Overview: Remote Process ControlΒΆ

Pyacq implements a system for spawning and controlling remote processes through object proxies. This allows remote objects to be treated almost exactly as if they were local objects, with the exception that methods of object proxies may be called asynchronously.

The remote process control system consists of several components:

  • RPCServer uses ZeroMQ to listen for serialized requests to control the process by invoking methods, returning objects, etc. RPCServer instances are automatically created in subprocesses when using ProcessSpawner.
  • RPCClient sends messages and receives responses from an RPCServer in another thread, process, or host. Each RPCClient instance connects to only one RPCServer. RPCClient instances are created automatically when using ProcessSpawner, or can be created manually using RPCClient.get_client.
  • ObjectProxy is the class used to represent any type of remote object. Invoking methods on an ObjectProxy causes a request to be sent to the remote process, and the result is eventually returned via the ObjectProxy.
  • ProcessSpawner is used to spawn new processes on the same machine as the caller.
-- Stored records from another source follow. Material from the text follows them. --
/-- The row of R517 that a fault report belongs to. `badCopy` is what a unit finds in a copy, and `copyRetried` what it reports when the
second fetch succeeded (R518); the error of a host link names the AER error of R342. -/
inductive FaultError where
  | linkRetry (lane : Nat) (err : Aer)
  | badCopy (c : CopyOf)
  | copyRetried
  | correctedMemory
  | contained
  | tableUncorrectable
  | linkNoWidth (link : Nat)
  | strandSingle (knot port group : Nat)
  | headerCorrupt
  | integrity
  | gateMemory
  | treeFailure
  | rootMismatch
  | stackController
  | poisonedDdr
  | caRetrained
  | caPersistent
  | poisonedHbm (pc : Nat)
  | pseudoFailed (pc : Nat) (spare : Bool)
  | borderParity (lane : Nat)
  | unfenceable
  | mramRetried
  | mramFailed
  | selfTest
deriving DecidableEq, Repr

/-- A FAULT packet's content (R512-R517). -/
structure FaultReport where
  /-- Class code of R513. -/
  cls : Nat
  error : FaultError
  /-- Code of R517. -/
  code : Nat
  unit : Nat
  /-- Quadrant of R513. -/
  quad : Nat
  element : Nat
  glove : Option Nat := none
deriving DecidableEq, Repr

/-- A violation report (R211-R213). -/
structure Violation where
  glove : Nat
  addr : Nat
  code : Nat
  world : Nat
  write : Bool
  unit : Nat
deriving DecidableEq, Repr

/-- A DIMM as its SPD and training show it (R102, R104, R555). -/
structure Dimm where
  ch : Nat
  /-- 0 64 GiB, 1 128 GiB, 2 256 GiB. -/
  size : Nat
  mrdimm : Bool
  /-- Highest rate code it supports, coded as POL_POPULATION.RATE. -/
  rate : Nat
deriving DecidableEq, Repr

/-- What the board shows the device during start-up (R547, R548, R551, R555, R492). -/
structure Board where
  dimms : List Dimm := []
  /-- Flash answers for copy A and copy B within its time limit. -/
  flashA : Bool := true
  flashB : Bool := true
  /-- Channels whose training fails after three attempts. -/
  ddrFail : List Nat := []
  /-- Pseudo-channels that fail training, 32 for a whole stack: (stack, pseudo-channel). -/
  hbmFail : List (Nat × Nat) := []
  /-- Rows that hPPR can repair at this start-up: record indices (R176). -/
  hpprOk : List Nat := []
  /-- Levels of EVT_IN[7:0]. -/
  evtPins : BitVec 8 := 0
  /-- Links whose PERST# is asserted. -/
  perst : List Nat := []
  /-- Junction temperatures of the four quadrants. -/
  temps : List Nat := []
deriving DecidableEq, Repr

/-- Host link power states (R572, R568). -/
inductive LinkPower where
  | l0 | l1 | l11 | l12 | l2
deriving DecidableEq, Repr

/-- Carriers of SPDM messages: the DOE mailbox of a host link's PF0 with the secure session the message came in, if
any (R84), or a Border link in ADMITTING (R75). -/
inductive SpdmCh where
  | host (link : Nat) (session : Option Nat)
  | border (link : Nat)
deriving DecidableEq, Repr

/-- The capability flags of GET_CAPABILITIES (R75, R84); MEAS_CAP takes two bits. -/
structure SpdmCaps where
  cert : Bool
  chal : Bool
  meas : BitVec 2
  keyEx : Bool
  encrypt : Bool
  mac : Bool
  mutAuth : Bool
  encap : Bool
deriving DecidableEq, Repr

/-- What a NEGOTIATE_ALGORITHMS request offers (R84). -/
structure SpdmAlgs where
  ecdsaP384 : Bool
  sha384 : Bool
  dheP384 : Bool
  aes256gcm : Bool
  keySchedule : Bool
  dmtf : Bool
  reqBaseP384 : Bool
deriving DecidableEq, Repr

/-- A certificate chain as presented by a basket peer: whether it verifies to the Lamocon root, the measurement 5 of its
alias certificate and the basket position (R74, R75). -/
structure PeerChain where
  chain : List Byte
  measurement5 : Digest
  position : Nat
deriving DecidableEq, Repr

/-- The SPDM responses a requester Crown can receive (R75). -/
inductive PeerResponse where
  | version (only12 : Bool)
  | capabilities (caps : SpdmCaps)
  | algorithms (algs : SpdmAlgs)
  | digests
  | certificate (c : PeerChain)
  | keyExchangeRsp (sigOk : Bool) (mutAuth : Bool)
  | encapsulatedGetDigests
  | encapsulatedGetCertificate (slot : Nat)
  | encapsulatedAck
  | error
  | other
deriving DecidableEq, Repr

/-- An encapsulated response delivered to the responder Crown (R75). -/
inductive EncapResponse where
  | digests
  | certificate (c : PeerChain)
  | other
deriving DecidableEq, Repr

/-- Unsupported SPDM, vendor-defined or TDISP requests (R84, R92, R68). -/
inductive SpdmBad where
  | requestCode
  | vendorDefined
  | tdispVendor
  | ideKmNoSession
  | tdispNoSession
deriving DecidableEq, Repr

/-- An IDE sub-stream key slot: key set 0 or 1, direction and sub-stream (R88). -/
structure IdeSlot where
  keySet : Nat
  /-- 0 receive, 1 transmit. -/
  dir : Nat
  /-- 0 PR, 1 NPR, 2 CPL. -/
  sub : Nat
deriving DecidableEq, Repr

/-- What a KEY_PROG asks for (R89). -/
structure IdeMode where
  aes256gcm : Bool
  flit : Bool
  aggregation : Bool
  pcrc : Bool
deriving DecidableEq, Repr

/-- A PAYLOAD flit as received (R441, R447): `body` is the USED bytes. -/
structure PayloadFlit where
  /-- CRC and encoding check passed (R442). -/
  vc : Nat
  seq : Nat
  body : List Byte
  crcOk : Bool
  /-- Lanes on which parity errors were seen (R454). -/
  parity : List Nat := []
deriving DecidableEq, Repr

/-- An ACK flit as received (R445). -/
structure AckFlit where
  ackSeq : Nat
  nak : Bool
  /-- Reserved and shared credits returned for P0, P1, N0, N1, C0, C1, E. -/
  reserved : List Nat
  shared : List Nat
deriving DecidableEq, Repr

/-- A Border packet header (R443) with its lines. -/
structure BorderPkt where
  op : POp
  xid : Nat
  originLink : Nat
  world : Nat
  glove : Nat
  gloveValid : Bool
  home : Nat
  ep : Bool
  ackReq : Bool
  prefetch : Bool
  len : Nat
  status : Nat
  addr : Nat
  firstBE : BitVec 64
  lastBE : BitVec 64
  data : List Line
deriving DecidableEq, Repr

/-- An IDENT flit's fields (R446). -/
structure Ident where
  pos : Nat
  link : Nat
  lanes : BitVec 8
  serial : BitVec 64
  digest : Digest
deriving DecidableEq, Repr

/-- AVSBus transactions (R596). -/
inductive AvsResult where
  | writeOk
  | readOk (mv : Nat)
  | failed
deriving DecidableEq, Repr

/-- The commands: one constructor for each row of spec/opcode_table.json, in its order. -/
inductive Instr where
  | coldReset (b : Board)
  | devRstAssert
  | powerGoodDeassert
  | tamperInputAssert (i : Nat)
  | thermtrip (quad : Nat)
  | tWarnReached (quad temp : Nat)
  | thermalHoldEnd (temps : List Nat)
  | hostMemoryRead (r : HostRead)
  | hostMemoryWrite (w : HostWrite)
  | hostAtomicop (a : HostAtomic)
  | unsupportedRequest (link tag : Nat) (kind : BadReq)
  | hostCompletion (c : HostCpl)
  | hostCplTimeout (link unit tag : Nat)
  | cuffTxDequeue (link : Nat)
  | perstAssert (link : Nat)
  | perstDeassert (link : Nat)
  | linkTrainedL0 (link rate : Nat) (width : PartnerWidth) (flit : Bool)
  | dlDown (link : Nat)
  | linkHotReset (link : Nat)
  | hostRecoveryEntered (r : HostRecovery)
  | flrStart (f : FnId)
  | flrComplete (f : FnId)
  | vfEnableClear (link : Nat)
  | vfEnableSet (link : Nat)
  | numvfsWrite (link v : Nat)
  | barWrite (link : Nat) (field : BarField) (v : Nat)
  | vfBarSizeWrite (link v : Nat)
  | bmeClear (f : FnId)
  | bmeSet (f : FnId)
  | d3hotEntry (f : FnId)
  | d0Return (f : FnId)
  | msixMaskWrite (f : FnId) (t : MaskTarget) (v : Bool)
  | msixCommit (f : FnId) (vec : Nat)
  | pendingVectorSend (f : FnId) (vec : Nat)
  | lockExpiry (gate line : Nat)
  | memRd (p : Packet)
  | memWr (p : Packet)
  | memRdLock (p : Packet)
  | memWrUnlock (p : Packet)
  | unlock (p : Packet)
  | zlRd (p : Packet)
  | regRd (p : Packet)
  | regWr (p : Packet)
  | cplD (p : Packet)
  | cpl (p : Packet)
  | ack (p : Packet)
  | mqRd (p : Packet)
  | mqWr (p : Packet)
  | mqMac (p : Packet)
  | tierLookup (p : Packet)
  | tierFill (p : Packet)
  | mirrorWr (p : Packet)
  | mrD (p : Packet)
  | mrAck (p : Packet)
  | event (f : FnId) (vec : Nat)
  | msgReq (f : FnId) (vec : Nat)
  | fault (r : FaultReport)
  | ruleFault (v : Violation)
  | ownershipInvalidate (gate : Nat) (lines : List Nat)
  | ownershipInvalidateAck (gate : Nat)
  | knotOutputGrant (knot port : Nat) (err : StrandError)
  | holdStoreRoomFreed (knot vc : Nat)
  | creditReturn (knot port vc : Nat) (shared : Bool)
  | weaveTimeout (unit tag : Nat)
  | tagRelease (unit tag : Nat)
  | paceMonitorSample (quad : Nat) (readings : List Nat)
  | sampleWindowEnd
  | wvePaceAlarmClear (quad : Nat)
  | leakyBucketDrain (b : Bucket)
  | commandSlotGrant (s : Sched) (refreshDue : Bool) (ecc : EccResult)
  | wcbResidencyExpiry (gate line : Nat)
  | reencPhaseADone (gate block : Nat)
  | reencRaiseClass (gate block : Nat)
  | stagingBufferFreed (gate : Nat)
  | doorbell (q : QId) (v : BitVec 32)
  | queueEnable (f : FnId) (config : BitVec 32)
  | queueDisable (f : FnId)
  | entryFetch (q : QId)
  | entryDispatch (q : QId)
  | resultWrite (q : QId)
  | resultWriteAcked (q : QId)
  | headWriteAcked (q : QId)
  | openGlove (o : Origin) (glove : Nat) (tenantKey tdisp : Bool) (queueLimit fingerLimit : Nat)
  | closeGlove (o : Origin) (glove : Nat)
  | bandSlotZeroConfirmed (glove : Nat)
  | lastPageReleased (glove : Nat)
  | grantPages (o : Origin) (glove home : Nat) (readOnly : Bool) (group m start : Nat)
  | reclaimPages (o : Origin) (glove mode group m start : Nat)
  | setLimits (o : Origin) (glove mask share queueLimit fingerLimit rate : Nat)
  | setPeerWindow (o : Origin) (glove slot : Nat) (image : BitVec 256)
  | clearPeerWindow (o : Origin) (glove slot : Nat)
  | pinDomain (o : Origin) (d : Nat)
  | unpinDomain (o : Origin) (d : Nat)
  | drain (o : Origin)
  | getLog (o : Origin) (log first buf len : Nat)
  | getUsage (o : Origin) (glove first buf len : Nat)
  | createQueue (o : Origin) (num size : Nat) (ringGlove headGlove : Bool) (finger vector ring head : Nat)
  | destroyQueue (o : Origin) (num : Nat)
  | setRules (o : Origin) (n : Nat) (gloveSpace : Bool) (addr : Nat)
  | getRuleFault (o : Origin) (buf : Nat)
  | clearRuleFault (o : Origin)
  | startFinger (o : Origin) (f : Nat) (resume bulk : Bool) (share burst : Nat)
  | stopFinger (o : Origin) (f : Nat)
  | epochDrainDone (glove : Nat)
  | epochDrainTimeout (glove : Nat)
  | runProgram (f : FgId) (o : Origin) (target : Nat) (gloveSpace : Bool) (addr a0 a1 a2 a3 : Nat)
  | copy (f : FgId) (o : Origin) (target : Nat) (srcGlove dstGlove : Bool) (src dst len : Nat)
  | fill (f : FgId) (o : Origin) (target : Nat) (dstGlove : Bool) (dst len : Nat) (pattern : BitVec 64)
  | flush (f : FgId) (o : Origin)
  | fingerIssue (engine : Nat)
  | programLineFetch (f : FgId)
  | move (f : FgId) (w : BitVec 256)
  | loop (f : FgId) (w : BitVec 256)
  | wait (f : FgId) (w : BitVec 256)
  | waitPoll (f : FgId)
  | waitTimerExpiry (f : FgId)
  | waitTimeout (f : FgId)
  | signal (f : FgId) (w : BitVec 256)
  | seta (f : FgId) (w : BitVec 256)
  | adda (f : FgId) (w : BitVec 256)
  | endInstr (f : FgId) (w : BitVec 256)
  | tokenRefill (f : FgId)
  | fngEventsSet (f : FnId) (bits : BitVec 32)
  | fngEventClr (f : FnId) (bits : BitVec 32)
  | borderPayloadFlit (link : Nat) (fl : PayloadFlit)
  | borderAckFlit (link : Nat) (a : AckFlit)
  | borderPacket (link : Nat) (b : BorderPkt)
  | ident (link : Nat) (i : Ident)
  | rerouteReq (link dead last : Nat)
  | rerouteAck (link dead last : Nat)
  | rerouteDone (link dead : Nat)
  | widthReq (link : Nat) (mask : BitVec 8)
  | widthAck (link : Nat) (mask : BitVec 8)
  | ctrlRepeat (link : Nat)
  | borderAckTimer (link : Nat)
  | replayTimeout (link : Nat)
  | creditTimeout (link vc : Nat)
  | widthChangeTimeout (link : Nat)
  | borderSymbolLock (link : Nat)
  | trainingTimeout (link : Nat)
  | identTimeout (link : Nat)
  | lockLossTimeout (link : Nat)
  | downRetry (link : Nat)
  | rerouteLimitExpiry (peer : Nat)
  | homeLinkReturn (unit peer : Nat)
  | keyTransfer (peer glove : Nat) (key : Key)
  | keyConfirm (peer glove slot code : Nat)
  | pageAlloc (peer glove m : Nat)
  | pageList (peer glove code : Nat) (pages : List Nat)
  | pageRelease (peer glove : Nat) (pages : List Nat)
  | keyRevoke (peer glove : Nat)
  | revokeAck (peer glove pages : Nat)
  | quarantineNotice (peer cause : Nat)
  | mgmtRetryTimeout (peer glove : Nat)
  | getVersion (c : SpdmCh)
  | getCapabilities (c : SpdmCh) (caps : SpdmCaps)
  | negotiateAlgorithms (c : SpdmCh) (a : SpdmAlgs)
  | getDigests (c : SpdmCh)
  | getCertificate (c : SpdmCh) (slot off len : Nat)
  | challenge (c : SpdmCh) (slot sumType : Nat)
  | getMeasurements (c : SpdmCh) (index : Nat) (signed : Bool)
  | keyExchange (c : SpdmCh) (slot sumType : Nat) (p384 : Bool)
  | finish (c : SpdmCh) (session : Nat) (sigOk : Bool)
  | endSession (c : SpdmCh)
  | getEncapsulatedRequest (c : SpdmCh)
  | deliverEncapsulatedResponse (c : SpdmCh) (r : EncapResponse)
  | peerSpdmResponse (link : Nat) (r : PeerResponse)
  | finishRsp (link : Nat)
  | ideKmQuery (c : SpdmCh)
  | ideKmKeyProg (c : SpdmCh) (stream : Nat) (slot : IdeSlot) (mode : IdeMode) (key : Key)
  | ideKmKSetGo (c : SpdmCh) (stream keySet : Nat)
  | ideKmKSetStop (c : SpdmCh) (stream keySet : Nat)
  | getTdispVersion (c : SpdmCh) (vf : Nat)
  | getTdispCapabilities (c : SpdmCh) (vf : Nat)
  | lockInterfaceRequest (c : SpdmCh) (vf : Nat)
  | getDeviceInterfaceReport (c : SpdmCh) (vf : Nat)
  | getDeviceInterfaceState (c : SpdmCh) (vf : Nat)
  | startInterfaceRequest (c : SpdmCh) (vf : Nat) (nonce : BitVec 256)
  | stopInterfaceRequest (c : SpdmCh) (vf : Nat)
  | bindP2pStreamRequest (c : SpdmCh) (vf : Nat)
  | unbindP2pStreamRequest (c : SpdmCh) (vf : Nat)
  | setMmioAttributeRequest (c : SpdmCh) (vf : Nat)
  | gloveKeyShare (c : SpdmCh) (glove : Nat)
  | gloveKeyInstall (c : SpdmCh) (glove shareId : Nat) (point : BitVec 768) (wrapped : Key) (gcmTag : BitVec 128)
  | shareExpiry (glove : Nat)
  | drbgReseed
  | entropyHealthFail
  | entropyRetry
  | evtInChange (i : Nat) (level : Bool)
  | filterCountExpiry (i : Nat)
  | sourcePresent
  | endOfService
  | moderationTimerExpiry (f : FnId) (group : Nat)
  | selfTestTick (unit : Nat) (pass : Bool)
  | quietPeriodExpiry (unit : Nat)
  | mramRecordWrite (kind unit element detail : Nat) (ok : Bool)
  | retireClear (f : FnId) (all : Bool) (index : Nat)
  | retireClearCancel (f : FnId) (all : Bool) (index : Nat)
  | recoveryRead (f : FnId) (len : Nat)
  | recoveryErase (f : FnId)
  | recoveryProgram (f : FnId) (len : Nat)
  | recoveryVerify (f : FnId) (copyB : Bool) (b : Board)
  | fuseSigner (f : FnId)
  | recoveryOpDone (ok : Bool)
  | lingerExpiry (d : Nat) (refuser : Option Nat)
  | domainCommit (d : Nat)
  | domainEntryComplete (d : Nat)
  | padReleaseDue (d : Nat)
  | domainOn (d : Nat)
  | islandsLowReported
  | avsTransactionDone (r : AvsResult)
  | voltageGood
  | avsRetryTick (r : AvsResult)
  | minuteBoundary (mramOk : Bool)
  | mramSeqRetry (ok : Bool)
  | tierOccupancySample
  | usgAnchorWrite (f : FnId) (v : BitVec 64)
  | smbusReadByte (cmd : Nat)
  | smbusReadWord (cmd : Nat)
  | smbusBlockRead (cmd : Nat)
  | smbusWrite (cmd : Nat)
  | registerWrite (f : FnId) (t : RegTarget)
  | linkPowerStateChange (link : Nat) (p : LinkPower)
  | spdmUnsupportedRequest (c : SpdmCh) (kind : SpdmBad)
  | invalidInstruction (f : FgId) (w : BitVec 256)
  | pgAonAssert (smbAddr : Nat)
  | vddAonRemoved
deriving DecidableEq, Repr
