-- ==== Sys2Proof/Machine/State.lean ====
section
/-! DEFINITION. The state of the TV8440 as plain data. Each field's docstring names its width, the rule of spec/ that
gives it and its value after reset; "model" marks a field the model itself needs. A table (`Tbl`) lists only the
instances that have been written; every other instance holds the default of its type, which is its reset value. -/

namespace Sys2Proof.Machine

/-- A sparse table: entries by number, ascending; an instance not listed holds its default. -/
abbrev Tbl (α : Type) := List (Nat × α)

/-- Bytes by address in canonical form: addresses strictly rising, no byte equal to the default byte of the memory. -/
abbrev Memory := List Host.Cell

/-- Operating modes (R2), numbered as FLT_MODE.MODE (R537). -/
inductive Mode where
  | blank | loading | service | degraded | drain | quarantine
deriving DecidableEq, Repr

/-- Glove states (R48). -/
inductive GState where
  | free | keyPending | opened | zeroizing | releasing
deriving DecidableEq, Repr

/-- TDI states (R51, R93). -/
inductive TdiState where
  | unlocked | locked | run | error
deriving DecidableEq, Repr

/-! ### The Pattern in force -/

/-- A rule region (R203). -/
structure Region where
  start : Nat := 0
  stop : Nat := 0
  tr : Bool := false
  tw : Bool := false
  or : Bool := false
  ow : Bool := false
  dr : Bool := false
  dw : Bool := false
deriving DecidableEq, Repr

/-- A link record of LINK_LAYOUT (R546). -/
structure LinkCfg where
  rate : Nat := 0
  width : Nat := 0
  clocking : Nat := 0
  template : List Region := []
deriving DecidableEq, Repr

/-- A domain record of POWER_POLICY (R598): slots are (kind, index), slot 0 first. -/
structure DomCfg where
  lowest : Nat := 0
  linger : Nat := 0
  slots : List (Nat × Nat) := []
deriving DecidableEq, Repr

/-- An EVT_IN_CFG image (R511). -/
structure EvtCfg where
  enable : Bool := false
  tamper : Bool := false
  filter : Bool := false
  sense : Nat := 0
  cycles : Nat := 0
deriving DecidableEq, Repr

/-- The configuration taken from the selected Pattern copy (R546, R598, R623) with the register values it sets. -/
structure Pattern where
  /-- 32 bits; R542 (12); reset 0: Pattern version in force. -/
  version : Nat := 0
  /-- 32 bits; R542 (12); reset 0: rollback floor of the copy. -/
  floor : Nat := 0
  /-- 32 bits; R542 (12); reset 0: microcode version. -/
  ucode : Nat := 0
  /-- 16 bits; R546 (12); reset 0: subsystem vendor ID. -/
  subVendor : Nat := 0
  /-- 16 bits; R546 (12); reset 0: subsystem ID. -/
  subId : Nat := 0
  /-- 8 entries of 0 disabled, 1 x16, 2 two x8; R285, R546; reset none. -/
  cuffModes : List Nat := []
  /-- 16 link records; R546; reset none. -/
  links : List LinkCfg := []
  /-- 16 pairs of base (10 bits) and count (8 bits); R45; reset none. -/
  ranges : List (Nat × Nat) := []
  /-- 16 pairs of resizable and log2 W_max 21-42; R186; reset none. -/
  bars : List (Bool × Nat) := []
  /-- 16 bits; R101, POL_POPULATION.CHANNELS; reset 0. -/
  channels : BitVec 16 := 0
  /-- 2 bits; POL_POPULATION.DIMM_SIZE (R178); reset 0. -/
  dimmSize : Nat := 0
  /-- 1 bit; POL_POPULATION.MRDIMM (R178); reset 0. -/
  mrdimm : Bool := false
  /-- 4 bits; POL_POPULATION.RATE (R178, R103); reset 0. -/
  rate : Nat := 0
  /-- 1 bit; POL_POPULATION.MIRROR (R178, R105); reset 0. -/
  mirror : Bool := false
  /-- 13 bits; R151; reset 0: default tier share. -/
  tierDefault : Nat := 0
  /-- 13 bits; R151; reset 0: maximum tier share. -/
  tierMax : Nat := 0
  /-- 13 bits; R151; reset 0: guest tier share. -/
  tierGuest : Nat := 0
  /-- Records (glove, start, length); R314; reset none: acknowledged-before-visible ranges. -/
  abv : List (Nat × Nat × Nat) := []
  /-- 2 bits each; R593, R598; reset 2 and 0 before a Pattern: PACE_MAX and PACE_MIN. -/
  paceMax : Nat := 2
  paceMin : Nat := 0
  /-- 4 bits; R596, R598; reset 0: AVSBus rail. -/
  rail : Nat := 0
  /-- 8 bits; R594, R598; reset 0: T_WARN. -/
  tWarn : Nat := 0
  /-- 8 bits each; R593, R598; reset 0: UP_UTIL and DOWN_UTIL. -/
  upUtil : Nat := 0
  downUtil : Nat := 0
  /-- 41 domain records; R598; reset none. -/
  doms : List DomCfg := []
  /-- 12 bits; FLT_THRESH.LEAK (R537); reset 0x258. -/
  leak : Nat := 600
  /-- 6 bits; FLT_THRESH.QUIET (R537); reset 0x0A. -/
  quiet : Nat := 10
  /-- 4 bits; FLT_THRESH.RETIRE_THRESH (R537); reset 0x3. -/
  retireThresh : Nat := 3
  /-- 8 bits; FLT_THRESH.WIRE_THRESH (R537); reset 0x40. -/
  wireThresh : Nat := 64
  /-- 8 bits; FLT_THRESH.HOST_LANE_THRESH (R537); reset 0x80. -/
  hostLaneThresh : Nat := 128
  /-- 10 bits; WVE_TIMEOUT.LIMIT (R276); reset 0x040. -/
  weaveLimit : Nat := 64
  /-- 12 bits; WVE_PACE.LOW_THRESH (R276); reset 0x5AA. -/
  lowThresh : Nat := 1450
  /-- 8 images; EVT_IN_CFG (R511); reset 0. -/
  evtIn : List EvtCfg := []
  /-- 2 bits; R438; reset 0: basket position. -/
  pos : Nat := 0
  /-- 8 entries: peer position and peer link of each used link; R438; reset unused. -/
  peers : List (Option (Nat × Nat)) := []
  /-- Bytes of the BASKET_TOPOLOGY value; R545, R446; reset none. -/
  topology : List Byte := []
  /-- 16 bits; BRD_TIMERS.CREDIT_TIME (R479); reset 0x0064. -/
  creditTime : Nat := 100
  /-- 8 bits; BRD_TIMERS.REROUTE_LIMIT (R479); reset 0x32. -/
  rerouteLimit : Nat := 50
  /-- 8 bits; BRD_TIMERS.LOCK_LOSS_TIME (R479); reset 0x0A. -/
  lockLossTime : Nat := 10
  /-- 12 bits; BRD_TIMERS.REPLAY_TIME (R479); reset 0x7D0. -/
  replayTime : Nat := 2000
  /-- 8 bits; BRD_TIMERS.LANE_THRESH (R479); reset 0x80. -/
  laneThresh : Nat := 128
  /-- 4 bits; BRD_TIMERS.DOWN_THRESH (R479); reset 0x8. -/
  downThresh : Nat := 8
  /-- 7 bits; R623; reset 1: BATCH_RECORDS. -/
  batchRecords : Nat := 1
  /-- 11 bits; R623; reset 0: ANCHOR_STALE. -/
  anchorStale : Nat := 0
  /-- 384 bits; R83 measurement 2; reset 0: digest of the microcode section. -/
  microDigest : Digest := 0
  /-- 384 bits; R83 measurement 3; reset 0: digest of the configuration section. -/
  configDigest : Digest := 0
deriving DecidableEq, Repr

/-! ### Gloves -/

/-- A peer-window slot (R215, R221): empty, in force, or the tombstone of a cleared window. -/
inductive Window where
  | empty
  | valid (start len host target : Nat) (read write closed : Bool)
  | tombstone (start len : Nat)
deriving DecidableEq, Repr

/-- What an epoch change writes at step 4 (R222, R224). -/
inductive Change where
  | rules (rs : List Region)
  | window (slot : Nat) (w : Window)
  | clearWindow (slot : Nat)
  | reclaim (pages : List Nat)
deriving DecidableEq, Repr

/-- A page-table entry (R196). -/
structure Pte where
  group : Nat := 0
  page : Nat := 0
  home : Nat := 0
  readOnly : Bool := false
  valid : Bool := false
deriving DecidableEq, Repr

/-- An epoch change in progress (R224): step 2 to 3 while `draining`, waiting for peers' answers in step 5 otherwise. -/
structure EpochChange where
  origin : Origin
  change : Change
  draining : Bool := true
  /-- The entries a RECLAIM_PAGES has cleared at step 4, by index, and peers whose PAGE_RELEASE answer is awaited (R472, R474). -/
  saved : List (Nat × Pte) := []
  waitPeers : List Nat := []
deriving DecidableEq, Repr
New processes will automatically start an RPCServer, and an RPCClient will be created in the parent process.
  • Serializers (currently msgpack and json are supported) are used to encode basic python types for transfer over ZeroMQ sockets. Clients are free to pick whichever serializer they prefer. List of data types:
  • Logging tools that allow log records, uncaught excaptions, and stdout/stderr data to be sent to a remote log server. These are essential for debugging multiprocess applications.

The following simple example makes use of most of these components, although only ProcessSpawner and ObjectProxy are directly visible to the user:

from pyacq.core.rpc import ProcessSpawner

# Start a new process with an RPCServer running inside
proc = ProcessSpawner()

# Ask the remote process to import a module and return a proxy to it
remote_col = proc.client._import('collections')

# Create a new object (an ordered dict) in the remote process
remote_dict = remote_col.OrderedDict()

# Interact with the new object exactly as if it were local:
remote_dict['x'] = 1
assert 'x' in remote_dict.keys()
assert remote_dict['x'] == 1

Using object proxies allows remote objects to be accessed using the same syntax as if they were local. However, there are two major differences to consider when using remote objects:

First, function arguments and return values in Python are passed by reference. This means that both the caller and the callee operate on the same Python object. Since it is not possible to share python objects between processes, we are restricted to sending them either by copy or by proxy. By default, arguments and return values for remote functions are serialized if possible, or passed by proxy otherwise.

Second, remote functions can be called asynchronously. By default, calling a remote function will block until the return value has arrived. However, any remote function call can be made asynchronous by adding a special argument: _sync='async'. In this case, the function call will immediately return a Future object that can be used to access the return value when it arrives.